Interior Portraits w/ Photographer Kelly Marshall.
Who is Amah Ayivi and how did you end up in Paris?
I’m Togolese, and was born in Lomé. I came to Paris with my uncle when I was 12 years old for my studies. I left my dad, mum, and brother in Togo.
What were you doing before Marché Noir?
I did many things in my life straight before Marché Noir and the vintage business. I was a casting director for almost 11 years. I did castings for music videos, big companies, and agencies like McCANN, Ogilvy, Publicis, etc. I still do castings for some good projects like for Junya WATANABE shows, Canal+, and some shootings. I owned an African restaurant outside of Paris with one of my friends for 2-3 years. After all these experiences, I dropped my luggage in Comptoir Général in 2012 as the face and General Manager, and became one of the CEOs in 2014. The story of Marché Noir started before Le Comptoir Général, but started as a business there in 2012.

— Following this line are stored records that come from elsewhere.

-- ==== Sys2Proof/Laws/Frames.lean ====
section
/-!
SUPPORT. Frames of the shared operations: what raising an event, counting and writing memory leave as they were.
-/
namespace Sys2Proof.Machine
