-- ==== Sys2Proof/Laws/Programs.lean ====
section
/-!
SUPPORT. What the runners of rule and tadpole instructions do: the row acts exactly when its lane group, or its newt's
program, has reached it.
-/
namespace Sys2Proof.Machine

/-- A rule row in a lane group that stands at it. -/
theorem Cx.ruleStep_runs {c : Cx} {at_ : LaneAt} {i : RInstr} {v : Win} {p : Pass} {t : Tensor} {l : LaneCtx}
    (h : LaneRuns c at_ i v p t l) (sem : RuleSem) :
    c.ruleStep at_ i sem = c.runRule at_.window.toNat at_.group.val v p t l i sem := by
  unfold Cx.ruleStep
  simp [h.win, h.pass, h.tensor, h.lane, h.ready, h.word, h.granted]

/-- No rule instruction moves its lane group to another block. -/
theorem ruleSem_block (i : RInstr) (c : Cx) (e : RuleEnv) (l : LaneCtx) : (ruleSem i c e l).l.block = l.block := by
  cases i <;> simp only [ruleSem, semAlu2, semAlu3, semAlu1, semCmp, semPred, semLdw, semLdg, semLdm, semLdb, semFac,
    semStw, semStm, semStb, semSte, vecFx, predFx, LaneCtx.setV, LaneCtx.setP] <;> (try split) <;> rfl

/-- A tadpole row in a program that has reached it. -/
theorem Cx.tadStep_runs {c : Cx} {ch : Fin 640} {i : TInstr} {j : Job} {t : Tad} (h : TadRuns c ch i j t) (f : TadSem) :
    c.tadStep ch i f = f ch j t c := by
  unfold Cx.tadStep
  simp [h.job, h.tad, h.kind, h.go, h.word]

end Sys2Proof.Machine
end

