/-- What `QueueCommandsComplete` asks of its states and operands can be met. -/
theorem test_meets_queueCommandsComplete :
  (∃ (s : State) (st : StreamId) (num : W32) (cmd : BitVec 512),
    Starts s.cx st 0x40 num cmd ∧
    let c := s.cx.start st num cmd
    let f := newFlight s.cx st num cmd
    let src := f.arg 16 63 0
    let q := f.arg 24 8 0
    let n := f.arg 32 63 0
    f.bit 24 26 = false ∧
    n ≤ c.streamsRec.entryBytes ∧
    c.queueOk q = true ∧
    c.badOperand? st f .read 1 src n = none ∧
    c.queueAway (c.dieOf st) q = none ∧
    c.queueFull q = false ∧
    c.myTurn (f.turn st false q) = true ∧
    c.hubPoison src n = none) ∧
  (∃ (s : State) (st : StreamId) (num : W32) (cmd : BitVec 512) (e : QEntry) (rest : List QEntry),
    Starts s.cx st 0x41 num cmd ∧
    let c := s.cx.start st num cmd
    let f := newFlight s.cx st num cmd
    let dst := f.arg 16 63 0
    let q := f.arg 24 8 0
    c.queueOk q = true ∧
    c.queueAway (c.dieOf st) q = none ∧
    c.queue q = e :: rest ∧
    c.badOperand? st f .write 1 dst e.data.length = none ∧
    c.myTurn (f.turn st true q) = true) ∧
  (∃ (s : State) (st : StreamId) (num : W32) (cmd : BitVec 512) (e : QEntry) (rest : List QEntry),
    Starts s.cx st 0x42 num cmd ∧
    let c := s.cx.start st num cmd
    let f := newFlight s.cx st num cmd
    let dst := f.arg 16 63 0
    let q := f.arg 24 8 0
    c.queueOk q = true ∧
    (bits dst 63 60 = 2 ∨ bits dst 63 60 = 4) ∧
    c.queueAway (c.dieOf st) q = none ∧
    c.queue q = e :: rest ∧
    c.badOperand? st f .write 1 dst (64 + e.data.length) = none ∧
    c.myTurn (f.turn st true q) = true) ∧
  (∃ (s : State) (st : StreamId) (num : W32) (cmd : BitVec 512),
    Starts s.cx st 0x43 num cmd ∧
    let c := s.cx.start st num cmd
    let f := newFlight s.cx st num cmd
    let src := f.arg 16 63 0
    let q := f.arg 24 8 0
    let h := c.readAt src 64
    let n := leNat ((h.drop 4).take 4)
    c.queueOk q = true ∧
    (bits src 63 60 = 2 ∨ bits src 63 60 = 4) ∧
    c.queueAway (c.dieOf st) q = none ∧
    c.badOperand? st f .read 1 src 64 = none ∧
    c.poisonIn src 64 = none ∧
    badOffload h c.streamsRec.entryBytes = none ∧
    c.badOperand? st f .read 1 src (64 + n) = none ∧
    c.queueFull q = false ∧
    c.myTurn (f.turn st false q) = true ∧
    c.poisonIn src (64 + n) = none) :=
  ⟨⟨next 0x40 [(16, hostA 0x100), (32, 8)], 0#12, 0#32, cmdOf 0x40 [(16, hostA 0x100), (32, 8)], by refine ⟨⟨?_, ?_, ?_, ?_⟩, ?_, ?_, ?_, ?_, ?_, ?_, ?_, ?_⟩ <;> decide +kernel⟩,
  ⟨next 0x41 [(16, hostA 0x100)] (live.setQueue 0 [⟨7#32, [1#8, 2#8]⟩]), 0#12, 0#32, cmdOf 0x41 [(16, hostA 0x100)], ⟨7#32, [1#8, 2#8]⟩, [], by refine ⟨⟨?_, ?_, ?_, ?_⟩, ?_, ?_, ?_, ?_, ?_⟩ <;> decide +kernel⟩,
  ⟨next 0x42 [(16, hostA 0x100)] (live.setQueue 0 [⟨7#32, [1#8, 2#8]⟩]), 0#12, 0#32, cmdOf 0x42 [(16, hostA 0x100)], ⟨7#32, [1#8, 2#8]⟩, [], by refine ⟨⟨?_, ?_, ?_, ?_⟩, ?_, ?_, ?_, ?_, ?_, ?_⟩ <;> decide +kernel⟩,
  ⟨next 0x43 [(16, hostA 0x100)], 0#12, 0#32, cmdOf 0x43 [(16, hostA 0x100)], by refine ⟨⟨?_, ?_, ?_, ?_⟩, ?_, ?_, ?_, ?_, ?_, ?_, ?_, ?_, ?_, ?_⟩ <;> decide +kernel⟩⟩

How were you introduced to vintage?
I think vintage was always in my DNA. I was introduced to vintage when I was 12 years old. When I came from Togo with my uncle, we lived nearby the biggest vintage market in France called “Les Puces de Saint Ouen”. I became curious about it at 15. I remember at that age wanting to be unique when I was dressing, and vintage helped me with that.
The Marche Noir concept is sustainability at its heart. How did you come up with the concept?
Yes. The concept at its heart is sustainability because I really never liked buying new clothes. I wanted to have my own style. That is why I went deep into vintage, from the army stuff… to workwear…. to Antik. The concept came along because the more you like real vintage, the more you like well made products and good materials. The upcycling and business part came later after the style issue.
The business takes you to Africa often to source and shop for second hand items. How important is traveling and connecting with the local market, to the heart and sole of your business?
When I started selling vintage as a business, I went straight to Lomé because I knew that we had a huge market there with vintage and secondhand goods. The secondhand market in Lomé is one of the biggest in West Africa. I decided to go to Africa because, a) I wanted to work with my people and pay them more than the local price, b) It was also a militant act for me being that all the stuff in the market came from Europe, and they send everything there like trash. My thing is “you send it as trash. I bring it back as treasure and sell it to you”. At that point you can see the recycling part, and the value. In addition to vintage, I redesign traditional pieces called Batakali. It is based on Ghanaian/Togolese attire made with an African fabric called Kente. It’s a craft work so I can’t produce that much, but it keeps it sustainable which is very important for me. To promote and spread the message around these pieces, I do it through the styling.
With traveling restricted and the world on hold, what have you done to sustain your business?
With this situation, I decided to push the e-shop.
Sustainability sometimes feels like something available to the knowledgeable, the select few. How do you scale and take it available to more people?
It’s true. Everything I do is based on style, and through true styling you can sell the message and the clothes. As soon as people are open to watch your style, most of them can get the message behind the styling.
What do you think is the future of upcycling? Will the bigger companies figure out how to replicate these concepts and make it more accessible?
I’m sure the future in clothing will be sustainable, and upcycling we can see it now!!! Something needs and has to change in this industry. Big companies won’t have a choice but to adapt their business in this direction.
Any great collaborators or collaborations in your history or future?
Yes. I’m collaborating with my brothers from ACF. We have an agency together and we do consulting based on the culture. More people around the world want Black lifestyle. They want our vibe although they don’t want to tell it like that, so we are trying to give them what they want through installation and events.